TASK DESCRIPTION >>
Up to the line containing "payload : List Byte", nothing is kept; from that line through the end of the data below, output every line exactly.

DATA FOR THE TASK >>
-- ==== Sys2Proof/Syntax.lean ====
section
/-!
DEFINITION. The instructions and events of spec/opcode_table.json: one constructor for each row.
An encoded row's arguments are the fields of its word, from high bits to low, under the table's names.
A row without an encoding (an event) carries as arguments the data that the step brings with it.
-/

namespace Sys2Proof

/-- What a host access to a virtual chip's memory does (R161): a load of some bytes, a store of given bytes, or a flush of the line
(R155), at a paged address; the spec does not say how the host names frames that no page maps yet, so the model has the same two at a physical
address of HBM, or of host memory (log 15). -/
inductive HostAccess where
  | load (count : Nat)
  | store (bytes : List Byte)
  | flush
  | loadFrame (host : Bool) (count : Nat)
  | storeFrame (host : Bool) (bytes : List Byte)
  deriving DecidableEq, Repr

/-- The TDISP requests that move a device interface between its states (R265). -/
inductive TdispRequest where
  | lock
  | start
  deriving DecidableEq, Repr

/-- What the boot ROM finds at power good (R273, R302): the Olzer image, its security version and configuration, the key that it is
signed with, and the ECDSA P-521 signature. -/
structure BootImage where
  image : List Byte
  version : Nat
  config : List Byte
  keyX : Nat
  keyY : Nat
  sigR : Nat
  sigS : Nat
  deriving DecidableEq, Repr

/-- A request of an SPDM session that brings data of the requester: the interface, and its share of a key exchange or the code
over the exchange (R265). -/
structure SpdmMessage where
  v : Nat
  body : List Byte
  deriving DecidableEq, Repr

/-- What a flit's operation names at its target. The header of R226 has no field for an endpoint, an expected incarnation or a
span member, which the target needs (R135, R245): the model carries them beside the header (log 13). -/
inductive FlitDest where
  /-- exported memory (R236) -/
  | memory
  /-- exported memory, for an atomic at the home slice (R248, `SH` of R238) -/
  | home
  /-- the memory of a pool node (R250) -/
  | pool
  /-- a team endpoint, with the incarnation that the source expects, 0 for any (R237, R245) -/
  | endpoint (e : Nat) (inc : BitVec 64)
  /-- a queue (R245) -/
  | queue (e : Nat)
  /-- the scratchpad of a span member (R136): span ID, grid index, rank, and what a load does to its line (0 nothing,
  1 waits, 2 waits and consumes; a fill: 3 full, 4 empty) with the reader count of a fill, and, for a form that acts on lines, the
  offsets of its lanes -/
  | span (id : BitVec 64) (index rank form : Nat) (rc : BitVec 6) (offs : List Nat)
  deriving DecidableEq, Repr

/-- The flits of one operation that a tag flit covers: whether they are replies, and their offsets in the order of the run (R268). -/
structure TagRun where
  replies : Bool
  offs : List (BitVec 48)
  deriving DecidableEq, Repr

/-- A flit as a light die receives it after forward error correction (R225, R226); `seq` is its number within its port and slot
(R233). Whether it is sealed, the link key that opened it at its receiver, and the run of a tag flit stand beside its bytes (R257, R268;
log 13). -/
structure Flit where
  payload : List Byte
  tag : BitVec 32
  off : BitVec 48
  tg : Bool
  nb : BitVec 7
  reserved : BitVec 6
  last : Bool
  rly : Bool
  op : BitVec 4
  sslot : BitVec 4
  spkg : BitVec 10
  dslot : BitVec 4
  dpkg : BitVec 10
  seq : Nat
  crc : BitVec 32
  dest : FlitDest
  sealed : Bool
  opened : Option (List Byte)
  run : Option TagRun
  deriving DecidableEq, Repr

RESULT >>
  payload : List Byte
  tag : BitVec 32
  off : BitVec 48
  tg : Bool
  nb : BitVec 7
  reserved : BitVec 6
  last : Bool
  rly : Bool
  op : BitVec 4
  sslot : BitVec 4
  spkg : BitVec 10
  dslot : BitVec 4
  dpkg : BitVec 10
  seq : Nat
  crc : BitVec 32
  dest : FlitDest
  sealed : Bool
  opened : Option (List Byte)
  run : Option TagRun
  deriving DecidableEq, Repr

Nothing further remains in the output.